/-- Every field of the CEC block with its access code (R549). -/
def regRowsCEC : List RegRow := [
  ⟨0x40040000, [], 0, 8, .rwl⟩,
  ⟨0x40040000, [], 31, 1, .rwl⟩,
  ⟨0x40040004, [], 0, 8, .ro⟩,
  ⟨0x40040004, [], 8, 8, .ro⟩,
  ⟨0x40040004, [], 16, 8, .ro⟩,
  ⟨0x40040004, [], 24, 8, .ro⟩,
  ⟨0x40040008, [], 0, 8, .w1c⟩,
  ⟨0x40040008, [], 8, 8, .w1c⟩,
  ⟨0x40040008, [], 16, 8, .w1c⟩,
  ⟨0x40040008, [], 24, 8, .w1c⟩,
  ⟨0x40040010, [], 0, 16, .ro⟩,
  ⟨0x40040010, [], 16, 3, .ro⟩,
  ⟨0x40040010, [], 20, 2, .ro⟩,
  ⟨0x40040010, [], 24, 1, .w1c⟩,
  ⟨0x40040014, [], 0, 14, .ro⟩,
  ⟨0x40040020, [], 12, 8, .rwl⟩,
  ⟨0x40040024, [], 12, 9, .rwl⟩,
  ⟨0x40040028, [], 0, 20, .ro⟩,
  ⟨0x4004002C, [], 0, 20, .rw⟩,
  ⟨0x40040030, [], 0, 32, .ro⟩,
  ⟨0x40040100, [(0x40, 8)], 0, 32, .ro⟩,
  ⟨0x40040104, [(0x40, 8)], 0, 16, .ro⟩,
  ⟨0x40040108, [(0x40, 8)], 0, 16, .ro⟩,
  ⟨0x40040108, [(0x40, 8)], 16, 16, .ro⟩,
  ⟨0x4004010C, [(0x40, 8)], 0, 1, .ro⟩,
  ⟨0x4004010C, [(0x40, 8)], 1, 1, .ro⟩,
  ⟨0x4004010C, [(0x40, 8)], 2, 1, .ro⟩,
  ⟨0x4004010C, [(0x40, 8)], 3, 1, .ro⟩,
  ⟨0x40040110, [(0x40, 8), (0x4, 4)], 0, 32, .ro⟩,
  ⟨0x40040120, [(0x40, 8)], 0, 32, .ro⟩,
  ⟨0x40040124, [(0x40, 8)], 0, 32, .ro⟩,
  ⟨0x40040128, [(0x40, 8)], 0, 13, .ro⟩]

/-- Every field of the COM block with its access code (R549). -/
def regRowsCOM : List RegRow := [
  ⟨0x40050000, [], 31, 1, .rwl⟩,
  ⟨0x40050004, [], 0, 8, .w1c⟩,
  ⟨0x40050004, [], 8, 8, .ro⟩,
  ⟨0x40050004, [], 16, 8, .ro⟩,
  ⟨0x40050100, [(0x80, 8)], 0, 2, .rwl⟩,
  ⟨0x40050100, [(0x80, 8)], 4, 1, .rwl⟩,
  ⟨0x40050100, [(0x80, 8)], 8, 4, .rwl⟩,
  ⟨0x40050100, [(0x80, 8)], 16, 2, .rwl⟩,
  ⟨0x40050100, [(0x80, 8)], 18, 1, .rwl⟩,
  ⟨0x40050104, [(0x80, 8)], 0, 19, .rwl⟩,
  ⟨0x40050108, [(0x80, 8)], 0, 19, .rwl⟩,
  ⟨0x4005010C, [(0x80, 8)], 0, 11, .rwl⟩,
  ⟨0x4005010C, [(0x80, 8)], 12, 11, .rwl⟩,
  ⟨0x4005010C, [(0x80, 8)], 24, 6, .rwl⟩,
  ⟨0x40050110, [(0x80, 8)], 0, 16, .rwl⟩,
  ⟨0x40050110, [(0x80, 8)], 16, 16, .rwl⟩,
  ⟨0x40050114, [(0x80, 8)], 0, 16, .rwl⟩,
  ⟨0x40050114, [(0x80, 8)], 16, 16, .rwl⟩,
  ⟨0x40050118, [(0x80, 8)], 0, 6, .rwl⟩,
  ⟨0x40050118, [(0x80, 8)], 6, 1, .rwl⟩,
  ⟨0x40050118, [(0x80, 8)], 8, 3, .rwl⟩,
  ⟨0x40050118, [(0x80, 8)], 16, 8, .rwl⟩,
  ⟨0x4005011C, [(0x80, 8)], 0, 1, .rwl⟩,
  ⟨0x4005011C, [(0x80, 8)], 1, 7, .rwl⟩,
  ⟨0x4005011C, [(0x80, 8)], 16, 16, .rwl⟩,
  ⟨0x40050120, [(0x80, 8)], 0, 14, .rwl⟩,
  ⟨0x40050120, [(0x80, 8)], 16, 10, .rwl⟩,
  ⟨0x40050124, [(0x80, 8)], 0, 32, .rwl⟩,
  ⟨0x40050128, [(0x80, 8)], 0, 32, .rwl⟩,
  ⟨0x4005012C, [(0x80, 8)], 0, 32, .rwl⟩,
  ⟨0x40050130, [(0x80, 8)], 0, 32, .rwl⟩,
  ⟨0x40050140, [(0x80, 8)], 0, 1, .ro⟩,
  ⟨0x40050140, [(0x80, 8)], 1, 1, .ro⟩,
  ⟨0x40050140, [(0x80, 8)], 2, 1, .ro⟩,
  ⟨0x40050140, [(0x80, 8)], 3, 1, .ro⟩,
  ⟨0x40050140, [(0x80, 8)], 4, 1, .w1c⟩,
  ⟨0x40050140, [(0x80, 8)], 5, 1, .w1c⟩,
  ⟨0x40050140, [(0x80, 8)], 6, 1, .ro⟩,
  ⟨0x40050140, [(0x80, 8)], 7, 1, .ro⟩,
  ⟨0x40050140, [(0x80, 8)], 8, 1, .ro⟩,
  ⟨0x40050140, [(0x80, 8)], 9, 1, .w1c⟩,
  ⟨0x40050140, [(0x80, 8)], 16, 5, .ro⟩,
  ⟨0x40050144, [(0x80, 8)], 0, 16, .ro⟩,
  ⟨0x40050144, [(0x80, 8)], 16, 16, .ro⟩,
  ⟨0x40050148, [(0x80, 8)], 0, 32, .ro⟩]
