/-- BULK_SEGMENT (R306): a bulk segment with its generation and SEQ reaches port p. -/
def execBulkSegment (p : Fin 2) (h : SeamHead) (words : List Word) (s : State) : Out :=
  if ! s.live pdNET then .next s else
  let gen := h.tag
  if ! s.seamLive p then .next s
  else if ! seamGood sfBULK h (words.map BitVec.toNat) || decide (s.rd Reg.SEAM_BULKSZ + 1 ≤ h.seq.toNat) then
    done (seamDiscard p s)
  else if ! s.seam.resync || s.seam.bulkDone then .next s
  else
    let q := h.seq.toNat
    let x := s.seam
    let first := decide (s.rd Reg.SEAM_STAT_BULK ≠ 1)
    let s := { s with mem := putWords s.mem (s.rd Reg.SEAM_BULK * 1024 + 1024 * q) (words.map BitVec.toNat) }
    let good := decide (q = 0) || (decide (x.bulkGen = gen.toNat) && decide (q = x.bulkNext))
    let s := (s.wr Reg.SEAM_STAT_BULK 1).wr Reg.SEAM_BULKST (if good then q + 1 else s.rd Reg.SEAM_BULKST)
    done (setSeam { x with bulkReq := false, bulkGen := gen.toNat, bulkNext := if good then q + 1 else 0,
                           bulkAt := if first then s.time.clk else x.bulkAt } s)

/-- BULK_END (R306): the bulk-end frame; the region's CRC is checked. On a mismatch the region is asked for again. -/
def execBulkEnd (p : Fin 2) (h : SeamHead) (words : List Word) (s : State) : Out :=
  if ! s.live pdNET then .next s else
  let gen := h.tag
  let crc := words.headD 0
  if ! s.seamLive p then .next s
  else if ! seamGood sfBULKEND h (words.map BitVec.toNat) then done (seamDiscard p s)
  else if ! s.seam.resync || s.seam.bulkDone || decide (s.rd Reg.SEAM_STAT_BULK ≠ 1) then .next s
  else
    let bytes := wordsBytes (getWords s.mem (s.rd Reg.SEAM_BULK * 1024) (s.bulkBytes / 4))
    if s.seam.bulkGen = gen.toNat ∧ s.seam.bulkNext = s.rd Reg.SEAM_BULKSZ + 1 ∧ crc32 bytes = crc.toNat then
      done (raiseIrq 156 (setSeam { s.seam with bulkDone := true, copiesAfter := 0 } (s.wr Reg.SEAM_STAT_BULK 0)))
    else done (setSeam { s.seam with bulkReq := true, bulkNext := 0 } s)

/-- BULK_SENT (R306): the holder has sent the region and the bulk-end frame, in the link time that was left. -/
def execBulkSent (s : State) : Out :=
  if ! s.live pdNET then .next s else
  if s.rd Reg.SEAM_STAT_BULK = 2 && s.inFrame s.bulkSentAt then
    let s := advance (s.bulkSentAt - s.time.clk) s
    done (raiseIrq 156 ((s.wr Reg.SEAM_STAT_BULK 0).wr Reg.SEAM_BULKST (s.rd Reg.SEAM_BULKSZ + 1)))
  else .next s

/-- RESYNC_FAIL (R306): 250 ms after the first segment the bulk is not complete, at the sender or the receiver. -/
def execResyncFail (s : State) : Out :=
  if ! s.live pdNET then .next s else
  let b := s.rd Reg.SEAM_STAT_BULK
  if (b = 1 || b = 2) && s.inFrame s.bulkLimit then
    let s := advance (s.bulkLimit - s.time.clk) s
    let s := setSeam { s.seam with bulkReq := false, resync := false, bulkNext := 0 } (s.wr Reg.SEAM_STAT_BULK 3)
    done (raiseDev Fc.RESYNC_FAIL s)
  else .next s

/-- STANDBY_OK (R306): a released write in OBSERVER after a resync acts at the next boundary. -/
def standbyOkReq (s : State) : State :=
  if s.role = roleOBSERVER && s.seam.resynced then setSeam { s.seam with standbyOk := true } s else s

def execStandbyOk (s : State) : Out :=
  if ! s.live pdNET then .next s else
  done (standbyOkReq s)

/-! ### Ports and slices -/

/-- SEAM_PORT_UP (R299): 64 consecutive valid characters on an enabled port. -/
def execSeamPortUp (p : Fin 2) (s : State) : Out :=
  if ! s.live pdNET then .next s else
  if s.on (seamEn p) && ! s.on (seamUp p) then done (raiseIrq 158 (s.put (seamUp p) true)) else .next s

/-- SEAM_LINK_DOWN (R299): no valid character for 400 ns on an enabled port. -/
def execSeamLinkDown (p : Fin 2) (s : State) : Out :=
  if ! s.live pdNET then .next s else
  if s.on (seamEn p) && s.on (seamUp p) then
    done (raiseDev Fc.SEAM_LINK_DOWN (raiseIrq 158 (s.put (seamUp p) false)))
  else .next s

/-- Clearing the enable of a port takes it DOWN without a fault (R299). -/
def seamDisable (p : Nat) (s : State) : State :=
  if ! s.on (seamEn p) && s.on (seamUp p) then raiseIrq 158 (s.put (seamUp p) false) else s

/-- A slice test is due and may run (R303): after END with 2,400 clocks left, or, while the Anvil stands, at a frame
tick. -/
def State.sliceReady (s : State) : Bool :=
  s.devRuns && ! s.on Reg.SEAM_CTRL_SLICE_HOLD && decide (s.rd Reg.SEAM_STAT_BULK ≠ 1) &&
    decide (s.rd Reg.SEAM_CFG_SLICE_INT ≤ s.seam.sliceWait) &&
    (if ! s.on Reg.ANV_STAT_RUNNING then decide (s.time.ft = 0) else (s.anv.endReached && decide (s.time.ft + 2400 ≤ s.frameMinClk)))

/-- One slice was tested with its verdict (R303, R304). -/
def sliceTested (ok : Bool) (s : State) : State :=
  let x := s.seam
  let full := decide (64 ≤ x.sliceRound + 1)
  let s := setSeam { x with slice := (x.slice + 1) % 64, sliceLast := x.slice, sliceWait := 0,
                            sliceRound := if full then 0 else x.sliceRound + 1,
                            sliceFail := x.sliceFail || ! ok } s
  let s := s.when full (·.put Reg.SEAM_STAT_SLICE_DONE true)
  s.when (! ok) (raiseDev Fc.SLICE_FAIL)

/-- SLICE_TEST (R303). -/
def execSliceTest (ok : Bool) (s : State) : Out :=
  if ! s.live pdNET then .next s else
  if s.sliceReady then done (sliceTested ok s) else .next s

/-- SLICE_HOLD (R303, R311): a write of the bit, accepted only in STANDBY; a hold starts SLICE_DONE anew. -/
def sliceHold (b : Bool) (s : State) : State :=
  if s.dev.state ≠ .standby then s
  else
    let s := s.put Reg.SEAM_CTRL_SLICE_HOLD b
    s.when b fun s => setSeam { s.seam with sliceRound := 0, sliceWait := 0 } (s.put Reg.SEAM_STAT_SLICE_DONE false)

def execSliceHold (b : Bool) (s : State) : Out :=
  if ! s.live pdNET then .next s else
  done (sliceHold b s)

end Sys2Proof.Machine
end

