-- ==== Sys2Proof/Machine/Hif.lean ====
section
/-! DEFINITION. The ring unit: doorbells, rings, descriptor fetch, apply-at-frame and completions (R352 to R371). -/
namespace Sys2Proof.Machine

/-- The ring unit and its replacement. -/
def setHif (x : HifSt) (s : State) : State := { s with hif := x }

/-! ### Configuration of a ring -/

/-- LOC and KIND of a ring, and whether it is enabled. -/
def State.loc (s : State) (r : Nat) : Nat := s.rd (Reg.HIF_Rr_CFG_LOC r)
def State.kind (s : State) (r : Nat) : Nat := s.rd (Reg.HIF_Rr_CFG_KIND r)
def State.ringEn (s : State) (r : Nat) : Bool := s.on (Reg.HIF_Rr_CTL r)

/-- The ring kinds (HIF_Rr_CFG). -/
def rkCOMMAND : Nat := 0
def rkCOMPLETION : Nat := 1
def rkEVENT : Nat := 2
def rkALMANAC : Nat := 3
def rkTRACE : Nat := 4

/-- HIF_Rr_STAT.CFG_BAD (R356). -/
def State.ringCfgBad (s : State) (r : Nat) : Bool :=
  let k := s.kind r
  let c := s.rd (Reg.HIF_Rr_CFG_CRING r)
  let base := s.ringBase r
  let m := s.rd (Reg.HIF_Rr_CFG_AXMASK r)
  decide (4 < k) || decide (s.rd (Reg.HIF_Rr_CFG_LSIZE r) < 4) || decide (12 < s.rd (Reg.HIF_Rr_CFG_LSIZE r)) ||
    (s.loc r = 0 && decide (base % 4096 ≠ 0)) || (s.loc r = 1 && ! inSram base (32 * s.ringSize r)) ||
    (k = rkCOMMAND && ! (s.ringEn c && s.kind c = rkCOMPLETION && s.loc c = s.loc r)) ||
    (k ≠ rkCOMMAND && decide (m ≠ 0)) ||
    (k = rkCOMMAND && (List.range 16).any fun q =>
      decide (q ≠ r) && s.ringEn q && s.kind q = rkCOMMAND && decide (andW (s.rd (Reg.HIF_Rr_CFG_AXMASK q)) m ≠ 0))

/-! ### Completions -/

/-- CT bits 31:0 of the tick of frame `fn`, counted from the present frame (R44, R367). -/
def State.tickCt (s : State) (fn : Nat) : Nat :=
  ((((s.time.fc.toNat : Int) + dist32 s.fn fn) * s.frameTicks) % 2 ^ 32).toNat

/-- STATUS of a completion (R367). -/
def stOK : Nat := 0
def stSTALE : Nat := 1
def stBAD_DESC : Nat := 2
def stDENIED : Nat := 3
def stAXIS_GONE : Nat := 4
def stDMA_ERR : Nat := 6
def stREFUSED : Nat := 7
def stFLUSHED : Nat := 8
def stBUSY : Nat := 9
def stBUS_OFF : Nat := 10

/-- OPCODE, AXIS, TAG, APPLY_FN and DEADLINE_FN of a command, and word i (R360). -/
def Cmd.w (c : Cmd) (i : Nat) : Nat := c.desc.getD i 0
def Cmd.op (c : Cmd) : Nat := bits (c.w 0) 0 8
def Cmd.axis (c : Cmd) : Nat := bits (c.w 0) 8 3
def Cmd.now (c : Cmd) : Bool := tb (c.w 0) 11
def Cmd.tag (c : Cmd) : Nat := bits (c.w 0) 16 16
def Cmd.apply (c : Cmd) : Nat := c.w 1
def Cmd.deadline (c : Cmd) : Nat := c.w 2

/-- A completion (R367) to the completion ring of the command's ring, if it is open and has room. -/
def completeAt (c : Cmd) (status fn ct : Nat) (late : Bool) (result : List Nat) (s : State) : State :=
  let cr := s.rd (Reg.HIF_Rr_CFG_CRING c.ring)
  if s.ringOpen cr rkCOMPLETION && decide (s.ringFree cr ≠ 0) then
    ringWrite cr [[status + b2n late * 2 ^ 8 + c.ring * 2 ^ 12 + c.cidx * 2 ^ 16,
      c.tag + c.op * 2 ^ 16, fn, ct] ++ result] s
  else s

/-- A completion with the FN of the present frame and the CT of its tick. -/
def complete (c : Cmd) (status : Nat) (late : Bool) (result : List Nat) (s : State) : State :=
  completeAt c status s.fn (s.tickCt s.fn) late result s

/-! ### Doorbells -/

/-- A message of a vector that was held while masked is sent when its mask bit clears (R354). -/
def msixUnmask (vec : Nat) (s : State) : State :=
  if tb s.hif.pba vec && SMap.get 0 s.hif.msix (4 * vec + 3) % 2 = 0 then
    msix vec (setHif { s.hif with pba := putBit s.hif.pba vec false } s)
  else s

/-- A write of BAR2 beside the doorbells (R354): the MSI-X table; every other offset ignores writes. -/
def bar2Write (off v : Nat) (s : State) : State :=
  if 0x800 ≤ off ∧ off < 0xA00 ∧ off % 4 = 0 then
    let i := (off - 0x800) / 4
    msixUnmask (i / 4) (setHif { s.hif with msix := SMap.set 0 s.hif.msix i v } s)
  else s

/-- A doorbell of ring r (R358): the new PI of a command ring, the new CI of any other. -/
def ringBell (r v : Nat) (s : State) : State :=
  let size := s.ringSize r
  let idx := bits v 0 12
  let cmd := decide (s.kind r = rkCOMMAND)
  let pi := s.rd (Reg.HIF_Rr_IDX_PI r)
  let ci := s.rd (Reg.HIF_Rr_IDX_CI r)
  let step := (idx + size - (if cmd then pi else ci)) % size
  let room := if cmd then (ci + size - 1 - pi) % size else (pi + size - ci) % size
  if decide (size ≤ idx) || decide (room < step) then
    raiseDev Fc.RING_ERR (s.put (Reg.HIF_Rr_STAT_IDXERR r) true)
  else if cmd then s.wr (Reg.HIF_Rr_IDX_PI r) idx
  else (s.wr (Reg.HIF_Rr_IDX_CI r) idx).when (tb v 31) (·.put (Reg.HIF_Rr_IRQ_ARM r) true)

/-- A read of BAR2 (R354): the MSI-X table and its pending bits; doorbells are write only, and every other offset reads 0. -/
def State.bar2Read (s : State) (off : Nat) : Nat :=
  if 0x800 ≤ off ∧ off < 0xA00 ∧ off % 4 = 0 then SMap.get 0 s.hif.msix ((off - 0x800) / 4)
  else if off = 0xC00 then s.hif.pba else 0

/-- The identity of the endpoint function (R352), in the words of configuration space that hold it (log entry 2436): device and
vendor, class code and revision, subsystem and its vendor; no other word is described. -/
def State.pcieIdentity (s : State) (word : Nat) : Option Nat :=
  match word with
  | 0 => some 0x96481F96
  | 2 => some (0x088000 * 2 ^ 8 + s.rd Reg.SYS_ID_REV)
  | 11 => some 0x0A011F96
  | _ => none

/-- A word the host reads. -/
def hostReads (v : Nat) (s : State) : State := { s with dev := { s.dev with readData := v } }

/-- DOORBELL (R354, R358): a write of a doorbell or of the MSI-X table, or a read of BAR2 or of the function's identity (R352);
`word` tells that it is a 32-bit access (R376). A doorbell reaches an enabled ring of its own LOC. -/
def execDoorbell (b : Bell) (word : Bool) (v : Word) (s : State) : Out :=
  if ! s.live pdHIF then .next s else
  if ! word then .next s
  else match b with
    | .internal r =>
      if s.ringEn r && s.loc r = 1 then done (ringBell r v.toNat s) else .next s
    | .bar2 off =>
      let r := off.val / 0x80
      if off.val < 0x800 ∧ off.val % 0x80 = 0 then
        if s.ringEn r && s.loc r = 0 then done (ringBell r v.toNat s) else .next s
      else done (bar2Write off v.toNat s)
    | .bar2Read off => done (hostReads (s.bar2Read off) s)
    | .config w =>
      match s.pcieIdentity w with
      | some v => done (hostReads v s)
      | none => .next s

/-! ### Enabling, ending, losing rings -/

/-- A trace ring of shared SRAM caps the coverage at public, and what was captured above it and is unread is discarded (R482, R483). -/
def capCover (r : Nat) (s : State) : State :=
  match s.cec.cover with
  | some (c, m) =>
    if s.kind r = rkTRACE ∧ s.loc r = 1 ∧ 0 < c then
      let s := s.wr Reg.CEC_TR_RP (s.rd Reg.CEC_TR_WP)
      { s with cec := { s.cec with cover := some (0, m) }, alm := { s.alm with grantNow := true } }
    else s
  | none => s

/-- RING_ENABLE (R356, R367). -/
def execRingEnable (r : Fin 16) (s : State) : Out :=
  if ! s.live pdHIF then .next s else
  if s.ringEn r then .next s
  else if s.ringCfgBad r then done (raiseDev Fc.RING_ERR s)
  else
    let s := ((s.put (Reg.HIF_Rr_CTL r) true).wr (Reg.HIF_Rr_IDX_PI r) 0).wr (Reg.HIF_Rr_IDX_CI r) 0
    let s := ((s.put (Reg.HIF_Rr_STAT_PHASE r) true).put (Reg.HIF_Rr_STAT_STOPPED r) false).put (Reg.HIF_Rr_IRQ_ARM r) false
    let s := capCover r (setHif { s.hif with lastMsg := SMap.set none s.hif.lastMsg r none } s)
    done (s.when (s.kind r = rkCOMMAND && s.loc r = 0) (setHif { s.hif with silent := 0, silentUp := false }))

/-- A ring is off: EN clears, its queued commands and those whose copy is still to come are discarded. -/
def ringOff (r : Nat) (s : State) : State :=
  let h := s.hif
  setHif { h with queue := h.queue.filter fun c => c.ring ≠ r, status := h.status.filter fun c => c.ring ≠ r }
    (s.put (Reg.HIF_Rr_CTL r) false)

/-- RING_DISABLE (R356): the queued commands complete FLUSHED. -/
def execRingDisable (r : Fin 16) (s : State) : Out :=
  if ! s.live pdHIF then .next s else
  if ! s.ringEn r then .next s
  else
    let mine := (s.hif.status ++ s.hif.queue).filter fun c => c.ring = r.val
    done (mine.foldl (fun s c => complete c stFLUSHED false [] s) (ringOff r s))

/-- The host is lost (R355): every enabled LOC = 0 ring ends without completions. -/
def hostLost (s : State) : State :=
  (List.range 16).foldl (fun s r => if s.ringEn r && s.loc r = 0 then ringOff r s else s) s

/-- FUNCTION_LEVEL_RESET (R355). -/
def execFunctionLevelReset (s : State) : Out :=
  if ! s.live pdHIF then .next s else
  done (irq 178 (raiseDev Fc.HOST_RESET (hostLost (s.put Reg.HIF_STAT_FLR true))))

/-- PCIE_LINK_DOWN (R355): the data link layer has been down for 1 ms. -/
def execPcieLinkDown (s : State) : Out :=
  if ! s.live pdHIF then .next s else
  if ! s.on Reg.HIF_STAT_LINK_UP then .next s
  else
    let s := ((s.put Reg.HIF_STAT_LINK_UP false).wr Reg.HIF_STAT_SPEED 0).wr Reg.HIF_STAT_WIDTH 0
    done (irq 177 (raiseDev Fc.PCIE_LINK_DOWN (hostLost s)))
----------------------------------------
TASK:
Within the data above, the span starting at the line containing "if s.dev.state ≠ .standby then s" and ending at the line containing "is enabled. -/" is to be retyped exactly, with no other lines.

THE ANSWER:
  if s.dev.state ≠ .standby then s
  else
    let s := s.put Reg.SEAM_CTRL_SLICE_HOLD b
    s.when b fun s => setSeam { s.seam with sliceRound := 0, sliceWait := 0 } (s.put Reg.SEAM_STAT_SLICE_DONE false)

def execSliceHold (b : Bool) (s : State) : Out :=
  if ! s.live pdNET then .next s else
  done (sliceHold b s)

end Sys2Proof.Machine
end

-- ==== Sys2Proof/Machine/Hif.lean ====
section
/-! DEFINITION. The ring unit: doorbells, rings, descriptor fetch, apply-at-frame and completions (R352 to R371). -/
namespace Sys2Proof.Machine

/-- The ring unit and its replacement. -/
def setHif (x : HifSt) (s : State) : State := { s with hif := x }

/-! ### Configuration of a ring -/

/-- LOC and KIND of a ring, and whether it is enabled. -/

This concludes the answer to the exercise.